3. The address generator comprises a source memory address generator and a destination memory address generator, and the vector instruction control circuit outputs the vector pipeline instruction decoded by the decoder. Based on the vector command signal
The start signal of the source memory address generator is set and output to the source memory address generator, and the start signal of the source memory address generator is generated based on the end signal output from the address generator. A first start-up signal generator for resetting, a first shift register having a predetermined number of stages of delay circuits for delaying and outputting the vector instruction signal, and the decoder for decoding the vector pipeline instruction. Selecting one of the outputs of the delay circuits of the first shift register based on the resulting vector instruction type signal and outputting the selected signal to the destination memory address generator. A second start signal generating section including a multiplexer of 3 and a delay circuit having a predetermined number of stages and delaying the end signal. A second shift register that outputs the signal and one of the outputs of the delay circuits of the second shift register based on the vector instruction type signal, and selects the selected signal as a delay end signal. Based on a fourth multiplexer for outputting, the second control signal is set based on the vector command signal and output to the second multiplexer, and based on the delay end signal output from the fourth multiplexer. A first control signal generation unit including a signal generator that resets the second control signal; the second control signal; and an address branch control signal that is a result of decoding the address branch instruction by the decoder. And a second control signal generating section for generating the first control signal and outputting the first control signal to the first multiplexer. Motomeko 2 program controlled processor according.

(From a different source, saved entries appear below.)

/-- Settles O33: the POP reads the byte that the PUSH stored, and its increment undoes the PUSH's decrement. -/
theorem pushThenPop : Obligations.PushThenPop := by
  unfold Obligations.PushThenPop
  intro r r2 s h h2 wf nonzero notLast fits
  have notSp : r ≠ 7 := ne_spIndex_of_lt h
  obtain ⟨t, pushed, left, -, -, stored, -⟩ := pushResult r s (Nat.lt_succ_of_lt h) wf nonzero fits
  have regs : t.regs = s.regs.set 7 (s.regs[7] - 1) := by rw [left]
  have pc : t.pc = s.pc + 2 := by rw [left]
  have status : t.status = s.status := by rw [left]
  have sp : t.regs[7] = s.regs[7] - 1 := by simp [regs]
  have nonempty : t.regs[7] ≠ 0xF4 := by
    rw [sp]
    bv_omega
  have below : t.regs[7] ≠ 0xFF := by
    rw [sp]
    bv_omega
  have read : t.mem.read t.regs[7].toNat = .ok s.regs[r.toNat] := by
    rw [sp, toNat_sub_one nonzero, stored, if_neg notSp]
  have popped := (popResult r2 _ t (Nat.lt_succ_of_lt h2) nonempty read).1 (ne_spIndex_of_lt h2) below
  refine ⟨t, _, pushed, popped, ?_, congrArg (· + 2) pc, status⟩
  simp only [sp, BitVec.sub_add_cancel]
  simp only [regs, set_spIndex_restores _ _ _ h2]

end Sys2Proof.Machine
end

section
/-! PROOFS. Control transfer: the whole next state of CALL, RET, JMP, JEQ and JNE (44_control_transfer.md). -/

namespace Sys2Proof.Machine

open Sys2Proof.Claim

/-! ### The cycle of a short instruction -/

/-- A Running machine with a one-byte encoding at pc executes it. -/
theorem step_of_encode_one {s : State} {i : Instr} {opcode : Byte} (running : s.status = .running)
    (encoded : encode i = [opcode]) (read : s.mem.read s.pc = .ok opcode) : step s = exec i s := by
  refine step_of_encode running ?_
  simp [encoded, read]

/-- A Running machine with a two-byte encoding at pc executes it. -/
theorem step_of_encode_two {s : State} {i : Instr} {opcode a : Byte} (running : s.status = .running)
    (encoded : encode i = [opcode, a]) (read : s.mem.read s.pc = .ok opcode)
    (operand : s.mem.read (s.pc + 1) = .ok a) : step s = exec i s := by
  refine step_of_encode running fun k hk => ?_
  simp only [encoded] at hk ⊢
  match k, hk with
  | 0, _ => exact read
  | 1, _ => exact operand

/-! ### CALL -/

theorem returnAddress_of_le {p : Nat} (fits : p + 2 ≤ 0xFF) : returnAddress p = .ok (BitVec.ofNat 8 (p + 2)) :=
  if_pos fits

theorem returnAddress_of_gt {p : Nat} (large : 0xFF < p + 2) : returnAddress p = .error (.memoryBounds (p + 2)) :=
  if_neg (Nat.not_le.mpr large)

/-- A CALL whose push has a slot: the check of the return address is the last, and the target is read after SP is
decremented (44_control_transfer.md R100). -/
theorem exec_call_of_slot {a : Byte} {s : State} (ha : a.toNat < 8) (nonzero : s.sp ≠ 0)
    (inside : s.sp.toNat - 1 < s.mem.size) :
    exec (.call a) s = s.check (returnAddress s.pc) fun back =>
      .next (((s.setSp (s.sp - 1)).store (s.sp.toNat - 1) back).setPc
        (if a = 7 then s.sp.toNat - 1 else s.regs[a.toNat].toNat)) := by
  rw [← toNat_sub_one nonzero] at inside ⊢
  show s.check _ _ = _
  simp only [check_regOperand_of_lt s _ ha, pushSlot_of_fits _ nonzero inside, check_ok, reg_operand_setSp,
    apply_ite BitVec.toNat]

4. The address generator counts the number of addresses generated by the address calculator, which continuously generates addresses based on the start signal and outputs the addresses to the data memory. 3. A cycle counter, and an end determination circuit that outputs the end signal to the program control circuit when the number of addresses counted by the cycle counter reaches a predetermined value. Alternatively, the program-controlled processor according to item 3. A processor characterized by being controlled as follows.